When my son was born I was informed of a number of ‘milestones’ and ‘phases’ to look out for.
The obvious ones were when my wobbly little snot-monster took his first steps, or his first full sleep through the night (nope, can’t remember that one), his first tooth cutting through and his first wee in a potty. But nowhere in these glossy, cheery parenting magazines do they tell you about toddler night terrors?!!!’ I’ll also tell you all about the car farts later (yes, I know, you can’t wait!) So these nightmares have been occurring with my son over the past couple of months and it makes me so sad to see my little boy upset like this, that and the fact that yet again he isn’t sleeping through – so it’s not nice for us all. So of course you start to question, why? Is it something he’s seen and I’ve not shielded him from? Why is he thinking nasty thoughts? What do these nightmares mean?
The majority of the time my son can’t remember the nightmares but there have been a few that were rather unpleasant, like when he woke screaming and shouting, “Mummy someone is sat on my chest!”. I remember going into his room at 3am, feeling torn between ‘I must protect my son’ and ‘I’m sh*itting myself – what the feck is in there?!?’

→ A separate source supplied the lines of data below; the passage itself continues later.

/-- R197, R198: FDIV by a non-zero element of the same field; for a modulus that is prime and at least 3 it undoes the
multiplication. -/
def Obligations.FdivDividesWithinOneField : Prop :=
  ∀ (s : State) (rd ra rb : FIdx) (a b : FieldElement), MachineInv s → Running s → s.fval ra = some a →
    s.fval rb = some b → a.m = b.m → b.v ≠ 0 →
    ∃ r : FieldElement,
      exec (.fdiv rd ra rb) s = .next { s with fregs := s.fregs.set rd (some r) } ∧ r.m = a.m ∧
      r.v.toNat =
        a.v.toNat * (if b.m.toNat = 2 then s.cfg.EXP0 else b.v.toNat ^ (b.m.toNat - 2) % b.m.toNat) % a.m.toNat ∧
      (a.m.toNat.Prime → 3 ≤ a.m.toNat → r.v.toNat * b.v.toNat % a.m.toNat = a.v.toNat)

/-- R141, R195, R197: FieldMismatch for operands of different fields (also when the divisor is zero), NotInvertible for
zero. -/
def Obligations.FieldErrorsAreRaised : Prop :=
  ∀ (s : State) (rd ra rb : FIdx) (a b : FieldElement), Running s → s.fval ra = some a → s.fval rb = some b →
    (a.m ≠ b.m →
      exec (.fadd rd ra rb) s = .next (withError s 2 (encode (.fadd rd ra rb))) ∧
      exec (.fsub rd ra rb) s = .next (withError s 2 (encode (.fsub rd ra rb))) ∧
      exec (.fmul rd ra rb) s = .next (withError s 2 (encode (.fmul rd ra rb))) ∧
      exec (.fdiv rd ra rb) s = .next (withError s 2 (encode (.fdiv rd ra rb)))) ∧
    (a.m = b.m → b.v = 0 → exec (.fdiv rd ra rb) s = .next (withError s 5 (encode (.fdiv rd ra rb)))) ∧
    (a.v = 0 → exec (.finv rd ra) s = .next (withError s 5 (encode (.finv rd ra))))

/-! ## The integer units -/

/-- R101, R104, and the equation of R102. -/
def Obligations.OverflowDetectingPrimitives : Prop :=
  (∀ W a b : Nat, a < 2 ^ W → b < 2 ^ W →
    (oadd W a b).1 = (a + b) % 2 ^ W ∧ ((oadd W a b).2 = true ↔ 2 ^ W ≤ a + b) ∧
    a + b = (oadd W a b).1 + (oadd W a b).2.toNat * 2 ^ W ∧
    (osub W a b).1 < 2 ^ W ∧ ((osub W a b).2 = true ↔ a < b) ∧
    (a : Int) - b = (osub W a b).1 - (osub W a b).2.toNat * 2 ^ W) ∧
  ∀ a i : Nat, bitAt a i = a.testBit i ∧ (bitAt a i).toNat = a / 2 ^ i % 2

/-- R161, R162: the correction constant, the exact modular sum, and no second carry. -/
def Obligations.ModularAdditionIsExact : Prop :=
  ∀ W a b m : Nat, 2 ≤ m → m ≤ 2 ^ W - 1 → a ≤ m → b ≤ m →
    ((osub W (2 ^ W - 1) m).1 + 1 = 2 ^ W - m ∧ (osub W (2 ^ W - 1) m).1 ≤ 2 ^ W - 1 - 2 ∧
      (osub W (2 ^ W - 1) m).2 = false ∧ (osub W (2 ^ W - 1) m).1 + 1 < 2 ^ W) ∧
    addMod W a b m = (a + b) % m ∧
    ((oadd W a b).2 = true → (oadd W (oadd W a b).1 ((osub W (2 ^ W - 1) m).1 + 1)).2 = false)

/-- R165, R168: the additive inverse, and subtraction through it. -/
def Obligations.SubtractionAddsTheAdditiveInverse : Prop :=
  (∀ W b m : Nat, b < m → m < 2 ^ W →
    negRaw W b m = m - b ∧ 1 ≤ negRaw W b m ∧ negRaw W b m ≤ m ∧ (b = 0 → negRaw W b m = m) ∧
      (osub W m b).2 = false) ∧
  ∀ (c : Cfg) (a b : FieldElement), ElementInv c a → ElementInv c b → a.m = b.m →
    ∃ r, fsub c a b = .ok r ∧ r.m = a.m ∧ r.v.toNat = (a.v.toNat + a.m.toNat - b.v.toNat) % a.m.toNat ∧
      (r.v.toNat : Int) = ((a.v.toNat : Int) - b.v.toNat) % a.m.toNat

/-- R181: the double-and-add loop of R180 gives the product modulo `m`, and every intermediate `result` and `base` is
the value the induction of R181 names, below `m`. `mulMod` is the product by its value, as R181 permits (log entry
9). -/
def Obligations.MultiplierLoopComputesProduct : Prop :=
  ∀ W a b m : Nat, 2 ≤ m → m < 2 ^ W → a < m → b < m →
    mulModDoubleAndAdd W a b m = a * b % m ∧ mulMod a b m = a * b % m ∧
    ∀ i, i ≤ W →
      mulModLoop W b m i 0 (0, a) = (a * (b % 2 ^ i) % m, a * 2 ^ i % m) ∧
      (mulModLoop W b m i 0 (0, a)).1 < m ∧ (mulModLoop W b m i 0 (0, a)).2 < m

/-- R192 and its consequences (a) to (c); (d), an accepted composite modulus, is the first clause without `m.Prime`. -/
def Obligations.ExponentiationComputesReducedPower : Prop :=
  ∀ (c : Cfg) (a e m : Nat), 2 ≤ m → m < 2 ^ c.W → a < m →
    (e % (m - 1) ≠ 0 → expMod c a e m = a ^ (e % (m - 1)) % m) ∧
    (e % (m - 1) = 0 → expMod c a e m = c.EXP0) ∧
    (m.Prime → a ≠ 0 → e % (m - 1) ≠ 0 → expMod c a e m = a ^ e % m) ∧
    (a = 0 → e % (m - 1) ≠ 0 → expMod c a e m = 0 ∧ a ^ e % m = 0) ∧
    (m.Prime → e % (m - 1) = 0 → 0 < e → (a ≠ 0 → a ^ e % m = 1) ∧ (a = 0 → a ^ e % m = 0))

/-- R8, for the field functions: the same result at both widths for operands that fit both. -/
def Obligations.FieldResultsDoNotDependOnWidth : Prop :=
  ∀ (c d : Cfg) (a b : FieldElement) (e : Nat), c.width = .w64 → d.width = .w256 → c.exp0 = d.exp0 →
    ElementInv c a → ElementInv c b →
    fadd c a b = fadd d a b ∧ fsub c a b = fsub d a b ∧ fexp c a e = fexp d a e ∧ finv c a = finv d a ∧
      fdiv c a b = fdiv d a b

/-! ## Points -/

/-- R214: PNEW reduces both raw coordinates modulo `p`; NotPrime does not occur. -/
def Obligations.PnewReducesModuloDomainPrime : Prop :=
  ∀ (s : State) (rd : PIdx) (ra rb : SIdx) (u v : WideInt), Running s → s.cfg.hasCurve = true →
    s.sval ra = some u → s.sval rb = some v →
    exec (.pnew rd ra rb) s =
      .next { s with
        pregs := s.pregs.set rd (some
          ⟨⟨BitVec.ofNat 256 (u.toNat % domainP.toNat), domainP⟩,
           ⟨BitVec.ofNat 256 (v.toNat % domainP.toNat), domainP⟩⟩) }

/-- R215, R216, R217: PSET, PGEN, PINF. G is presumed by the spec itself (log entry 13). -/
def Obligations.PsetPgenPinfConstruct : Prop :=
  ∀ (s : State) (rd : PIdx) (ra rb : FIdx) (x y : FieldElement), Running s → s.cfg.hasCurve = true →
    (s.fval ra = some x → s.fval rb = some y →
      exec (.pset rd ra rb) s = .next { s with pregs := s.pregs.set rd (some ⟨x, y⟩) }) ∧
    exec (.pgen rd) s =
      .next { s with
        pregs := s.pregs.set rd (some
          ⟨⟨0x79BE667EF9DCBBAC55A06295CE870B07029BFCDB2DCE28D959F2815B16F81798#256,
            0xFFFFFFFFFFFFFFFFFFFFFFFFFFFFFFFFFFFFFFFFFFFFFFFFFFFFFFFEFFFFFC2F#256⟩,
           ⟨0x483ADA7726A3C4655DA4FBFC0E1108A8FD17B448A68554199C47D08FFB10D4B8#256,
            0xFFFFFFFFFFFFFFFFFFFFFFFFFFFFFFFFFFFFFFFFFFFFFFFFFFFFFFFEFFFFFC2F#256⟩⟩) } ∧
    exec (.pinf rd) s = .next { s with pregs := s.pregs.set rd (some ⟨⟨0, domainP⟩, ⟨0, domainP⟩⟩) }

/-- R218, R219, R220: PMOV, PGETX, PGETY. -/
def Obligations.PointCopiesAndCoordinates : Prop :=
  ∀ (s : State) (rd ra : PIdx) (fd : FIdx) (P : Machine.Point), Running s → s.cfg.hasCurve = true →
    s.pval ra = some P →
    exec (.pmov rd ra) s = .next { s with pregs := s.pregs.set rd (some P) } ∧
    exec (.pgetx fd ra) s = .next { s with fregs := s.fregs.set fd (some P.x) } ∧
    exec (.pgety fd ra) s = .next { s with fregs := s.fregs.set fd (some P.y) }

/-- R213, and PEQ of R221. -/
def Obligations.PeqComparesAllFourIntegers : Prop :=
  (∀ P Q : Machine.Point, peq P Q = (feq P.x Q.x && feq P.y Q.y) ∧
    (peq P Q = true ↔ P.x.v = Q.x.v ∧ P.x.m = Q.x.m ∧ P.y.v = Q.y.v ∧ P.y.m = Q.y.m)) ∧
  ∀ (s : State) (ra rb : PIdx) (P Q : Machine.Point), Running s → s.cfg.hasCurve = true →
    s.pval ra = some P → s.pval rb = some Q →
    exec (.peq ra rb) s = .next { s with status := { s.status with eq := decide (P = Q) } }

/-- R230, R231: PDBL, the vertical tangent and the tangent formulas over any one accepted modulus but 2 (for modulus 2
see PdblRaisesItsErrors). -/
def Obligations.PdblDoubles : Prop :=
  ∀ (s : State) (rd ra : PIdx) (P : Machine.Point), MachineInv s → Running s → s.cfg.hasCurve = true →
    s.pval ra = some P →
    (P.y.v = 0 → exec (.pdbl rd ra) s = .next { s with pregs := s.pregs.set rd (some pointInf) }) ∧
    (P.y.v ≠ 0 → P.x.m = P.y.m → P.x.m ≠ 2 →
      let m := P.x.m.toNat
      let x := P.x.v.toNat
      let y := P.y.v.toNat
      let lam := 3 * x ^ 2 * (2 * y) ^ (m - 2) % m
      let x3 := (lam ^ 2 + (m - x) + (m - x)) % m
      let y3 := (lam * (x + (m - x3)) + (m - y)) % m
      exec (.pdbl rd ra) s =
        .next { s with
          pregs := s.pregs.set rd (some ⟨⟨BitVec.ofNat 256 x3, P.x.m⟩, ⟨BitVec.ofNat 256 y3, P.x.m⟩⟩) })

/-- R235, rows of `pdbl`: exactly when PDBL raises, and what. -/
def Obligations.PdblRaisesItsErrors : Prop :=
  ∀ (s : State) (rd ra : PIdx) (P : Machine.Point), MachineInv s → Running s → s.cfg.hasCurve = true →
    s.pval ra = some P →
    (P.y.v ≠ 0 → P.x.m ≠ P.y.m → exec (.pdbl rd ra) s = .next (withError s 2 (encode (.pdbl rd ra)))) ∧
    (P.y.v ≠ 0 → P.x.m = P.y.m → 2 * P.y.v.toNat % P.y.m.toNat = 0 →
      exec (.pdbl rd ra) s = .next (withError s 5 (encode (.pdbl rd ra))) ∧ P.y.m = 2 ∧ P.y.v = 1) ∧
    ((P.y.v = 0 ∨ (P.x.m = P.y.m ∧ 2 * P.y.v.toNat % P.y.m.toNat ≠ 0)) →
      ∃ t, exec (.pdbl rd ra) s = .next t ∧ Running t)

/-- R232, R233: PADD in the order of its three steps. -/
def Obligations.PaddAdds : Prop :=
  ∀ (s : State) (rd ra rb : PIdx) (P Q : Machine.Point), MachineInv s → Running s → s.cfg.hasCurve = true →
    s.pval ra = some P → s.pval rb = some Q →
    (P.x = Q.x → P.y = Q.y → ∀ R, pdbl s.cfg P = .ok R →
      exec (.padd rd ra rb) s = .next { s with pregs := s.pregs.set rd (some R) }) ∧
    (P.x = Q.x → P.y ≠ Q.y → exec (.padd rd ra rb) s = .next { s with pregs := s.pregs.set rd (some pointInf) }) ∧
    (P.x ≠ Q.x → P.x.v = 0 ∧ P.y.v = 0 →
      exec (.padd rd ra rb) s = .next { s with pregs := s.pregs.set rd (some Q) }) ∧
    (P.x ≠ Q.x → ¬(P.x.v = 0 ∧ P.y.v = 0) → Q.x.v = 0 ∧ Q.y.v = 0 →
      exec (.padd rd ra rb) s = .next { s with pregs := s.pregs.set rd (some P) }) ∧
    (P.x ≠ Q.x → ¬(P.x.v = 0 ∧ P.y.v = 0) → ¬(Q.x.v = 0 ∧ Q.y.v = 0) →
      P.y.m = P.x.m → Q.x.m = P.x.m → Q.y.m = P.x.m →
      let m := P.x.m.toNat
      let dx := P.x.v.toNat + (m - Q.x.v.toNat)
      let inv := if m = 2 then s.cfg.EXP0 else dx ^ (m - 2) % m
      let lam := (P.y.v.toNat + (m - Q.y.v.toNat)) * inv % m
      let x3 := (lam ^ 2 + (m - P.x.v.toNat) + (m - Q.x.v.toNat)) % m
      let y3 := (lam * (P.x.v.toNat + (m - x3)) + (m - P.y.v.toNat)) % m
      exec (.padd rd ra rb) s =
        .next { s with
          pregs := s.pregs.set rd (some ⟨⟨BitVec.ofNat 256 x3, P.x.m⟩, ⟨BitVec.ofNat 256 y3, P.x.m⟩⟩) })

/-- R235, rows of `padd`: the doubling branch raises what PDBL raises; the chord raises FieldMismatch unless the four
moduli are equal, and never NotInvertible. -/
def Obligations.PaddRaisesItsErrors : Prop :=
  ∀ (s : State) (rd ra rb : PIdx) (P Q : Machine.Point), MachineInv s → Running s → s.cfg.hasCurve = true →
    s.pval ra = some P → s.pval rb = some Q →
    (∀ k, P.x = Q.x → P.y = Q.y → pdbl s.cfg P = .error k →
      exec (.padd rd ra rb) s = .next (withError s k.code (encode (.padd rd ra rb)))) ∧
    (P.x ≠ Q.x → ¬(P.x.v = 0 ∧ P.y.v = 0) → ¬(Q.x.v = 0 ∧ Q.y.v = 0) →
      (¬(P.y.m = P.x.m ∧ Q.x.m = P.x.m ∧ Q.y.m = P.x.m) ↔
        exec (.padd rd ra rb) s = .next (withError s 2 (encode (.padd rd ra rb)))) ∧
      exec (.padd rd ra rb) s ≠ .next (withError s 5 (encode (.padd rd ra rb))))

/-- R234, the cases that do not follow from one modulus alone: `padd(P, P)`, one `x` and two `y`, the identity as an
operand, two identities over different fields, the order of the steps for `((0, p), (y, p))` (90_conflicts.md C3). -/
def Obligations.AdditionCornerCases : Prop :=
  ∀ (c : Cfg) (P Q : Machine.Point),
    padd c P P = pdbl c P ∧
    (P.x = Q.x → P.y ≠ Q.y → padd c P Q = .ok pointInf) ∧
    (Q.x.v ≠ 0 ∨ Q.x.m ≠ domainP → padd c pointInf Q = .ok Q) ∧
    (P.x.v ≠ 0 → padd c P pointInf = .ok P) ∧
    padd c pointInf pointInf = .ok pointInf ∧
    (Q.x = ⟨0, domainP⟩ → Q.y.v ≠ 0 →
      padd c pointInf Q = .ok pointInf ∧ padd c Q pointInf = .ok pointInf) ∧
    (Q.x.v = 0 → Q.y.v = 0 → Q.x.m ≠ domainP →
      padd c pointInf Q = .ok Q ∧ padd c Q pointInf = .ok pointInf) ∧
    (P.y.v = 0 → pdbl c P = .ok pointInf ∧ padd c P P = .ok pointInf)

/-- R250, R251: PMUL of a point over another field raises CurveMismatch whatever the scalar; for a point over `p` it
completes for every scalar, and its result is that of the loop with all `W` iterations, reduced over `p`; the corner
cases `k = 0`, `1`, `2`, `P = INF`. That `pmul` stops early is the model's choice (log entry 9). -/
def Obligations.PmulCompletesExactlyOverTheDomainPrime : Prop :=
  ∀ (s : State) (rd ra : PIdx) (rb : SIdx) (P : Machine.Point) (k : WideInt), MachineInv s → Running s →
    s.cfg.hasCurve = true → s.pval ra = some P → s.sval rb = some k →
    (P.x.m ≠ domainP ∨ P.y.m ≠ domainP →
      exec (.pmul rd ra rb) s = .next (withError s 3 (encode (.pmul rd ra rb)))) ∧
    (P.x.m = domainP ∧ P.y.m = domainP →
      ∃ R B, exec (.pmul rd ra rb) s = .next { s with pregs := s.pregs.set rd (some R) } ∧
        pmulFullLoop s.cfg k.toNat P s.cfg.W = .ok (R, B) ∧ pmul s.cfg P k.toNat = .ok R ∧
        PointInv s.cfg R ∧ R.x.m = domainP ∧ R.y.m = domainP ∧
        (k = 0 → R = pointInf) ∧
        (k = 1 → padd s.cfg pointInf P = .ok R) ∧
        (k = 2 → ∃ D, pdbl s.cfg P = .ok D ∧ padd s.cfg pointInf D = .ok R) ∧
        (P = pointInf → R = pointInf))

/-- R234: on the curve and its identity, `padd` and `pdbl` are the group operation of Mathlib's Weierstrass curve
`y^2 = x^3 + 7` over `GF(p)`. -/
def Obligations.PointAdditionIsTheGroupLaw : Prop :=
  ∀ [Fact domainP.toNat.Prime] (c : Cfg) (P Q : Machine.Point) (X Y : secpCurve.Point), c.hasCurve = true →
    Represents P X → Represents Q Y →
    (∃ R, padd c P Q = .ok R ∧ Represents R (X + Y)) ∧ (∃ R, pdbl c P = .ok R ∧ Represents R (X + X))

/-- R252 (a): PMUL of a curve point is the `k`-fold group sum, for every W-bit `k`. -/
def Obligations.ScalarMultiplicationIsTheGroupMultiple : Prop :=
  ∀ [Fact domainP.toNat.Prime] (s : State) (rd ra : PIdx) (rb : SIdx) (P : Machine.Point) (X : secpCurve.Point)
    (k : WideInt), Running s → s.cfg.hasCurve = true → s.pval ra = some P → s.sval rb = some k → Represents P X →
    ∃ R, exec (.pmul rd ra rb) s = .next { s with pregs := s.pregs.set rd (some R) } ∧ Represents R (k.toNat • X)

/-! ## Executing a command -/

/-- R279: every word but CLRERR and SRST sets DROP while faulted and does nothing else; host reads and writes of S
registers work as usual. The list of replies is the model's own (log entry 6). -/
def Obligations.CommandsAreDroppedWhileFaulted : Prop :=
  ∀ (s : State), ¬Running s →
    (∀ w, w ≠ 0x01000000#32 → w ≠ 0x02000000#32 → executeWord w s = .next (withDrop s)) ∧
    (∀ a w, peek s a = some w → hostRead a s = { s with replies := w :: s.replies }) ∧
    (∀ (i : SIdx) (j : Fin 8) (w : Word32), j.val < s.cfg.NW →
      hostWrite (0x100 + 0x20 * i.val + 4 * j.val) w s =
        .next { s with sregs := s.sregs.set i ⟨s.sregs[i].words.set j (some w)⟩ })

/-- R275: IllegalCommand for exactly the words that decode to nothing, whatever registers they name. -/
def Obligations.IllegalWordsRaiseIllegalCommand : Prop :=
  ∀ (s : State) (w : Word32), Running s →
    ((∃ e, decode s.cfg w = .error e) → executeWord w s = .next (withError s 6 w)) ∧
    ((∃ i, decode s.cfg w = .ok i) → ∀ t, executeWord w s = .next t → ¬(t.status.err = true ∧ t.status.ecode = 6))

So I usually try to settle my son with a cuddle and a cup of milk, which normally does the trick. But sometimes he gets that upset that he has to come into my bed. Fortunately these nightmares seem to have subsided now, just in time to be replaced with a never-ending dry/croupy cough. But who needs sleep, eh?

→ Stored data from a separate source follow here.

-- ==== Sys2Proof/Laws/Assembler.lean ====
section
/-! SUPPORT. What the host directives of the assembler read: only words the port admits, and for EXPECT exactly the
words it states. -/

namespace Sys2Proof.Machine

@[simp] theorem slotWords_reads (c : Cfg) (base : Nat) (v : WideInt) :
    (slotWords c base v).map (fun x => Transaction.read x.1 4) = hostReadSlot c base := by
  simp [slotWords, hostReadSlot, Function.comp_def]

/-- EXPECT states one word for each of its reads, at the address read. -/
theorem Expectation.reads_eq (c : Cfg) (e : Expectation) :
    (e.reads c).map (fun x => Transaction.read x.1 4) = hostReadRegister c e.name := by
  cases e <;> simp [Expectation.reads, Expectation.name, hostReadRegister]

theorem NW_le (c : Cfg) : c.NW ≤ 8 := by
  rcases c with ⟨_ | _, _⟩ <;> simp [Cfg.NW, Cfg.W]

theorem hostReadSlot_admitted {c : Cfg} {base : Nat} (h4 : base % 4 = 0) (hb : base + 0x20 ≤ 0x800) :
    ∀ t ∈ hostReadSlot c base, ∃ a, t = .read a 4 ∧ admitted a 4 = true := by
  intro t ht
  obtain ⟨j, hj, rfl⟩ := List.mem_map.1 ht
  have := NW_le c
  have := List.mem_range.1 hj
  exact ⟨_, rfl, decide_eq_true ⟨rfl, by omega, by omega⟩⟩

/-- HREAD and EXPECT make only admitted reads, whatever they name. -/
theorem hostReadRegister_admitted (c : Cfg) (x : ReadName) :
    ∀ t ∈ hostReadRegister c x, ∃ a, t = .read a 4 ∧ admitted a 4 = true := by
  intro t ht
  cases x with
  | control r =>
    obtain rfl := List.mem_singleton.1 ht
    exact ⟨_, rfl, by cases r <;> decide⟩
  | constant k => refine hostReadSlot_admitted ?_ ?_ t ht <;> cases k <;> decide
  | s i => exact hostReadSlot_admitted (by simp only [addressOf]; omega) (by simp only [addressOf]; omega) t ht
  | f i =>
    simp only [hostReadRegister, List.mem_append] at ht
    rcases ht with ht | ht <;>
      exact hostReadSlot_admitted (by simp only [addressOf]; omega) (by simp only [addressOf]; omega) t ht
  | p i =>
    simp only [hostReadRegister, List.mem_append] at ht
    rcases ht with ((ht | ht) | ht) | ht <;>
      exact hostReadSlot_admitted (by simp only [addressOf]; omega) (by simp only [addressOf]; omega) t ht

end Sys2Proof.Machine
end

Anyway, after one rare occasion where I had a little more sleep than usual, I suddenly thought rationally about this and I have come to the conclusion that it is just his little imagination fired up with questions and queries that get lost in translation. That this is just ANOTHER one of these bloody phases the little tykes go through and that you have to say strong and calm for them. You can secretly sh*t yourself on the inside (by all means) but they definitely need you to be their calm in the storm.
So, back to the car farts….Why are they SO God damn funny and why do they smell SO much more potent when you are travelling in your car? How the heck can a three year old deliver such a potent parp that it almost makes me physically gag whilst driving?!! It’s simply because he’s turning into a boy, that’s why, and boys are generally gross will always find farts funny. That and he eats lots of beans. That might have something to do with it.
So what has (made up) Phase No 17 taught me?
- 1. If your child’s night terror is monster-related, try spraying the room with a water spray, labelled ‘monster spray’, to help settle your child. This one works quite well.
- 2. Never underestimate the power of your child’s fart. If they let go in a car, it can often make your eyes water so always have your window slightly ajar, even in the winter. Stay vigilant.
- 3. Toddler morning breath is also SO RANK. I’m sure many of you are already aware of this, but during a night terror, when you go in for a cuddle and kiss, it seems to be amplified! Maybe it’s more potent because it’s mixed with ‘fear breath’ (which is a whole new blog-post), I don’t know but, nevertheless, one to watch out for!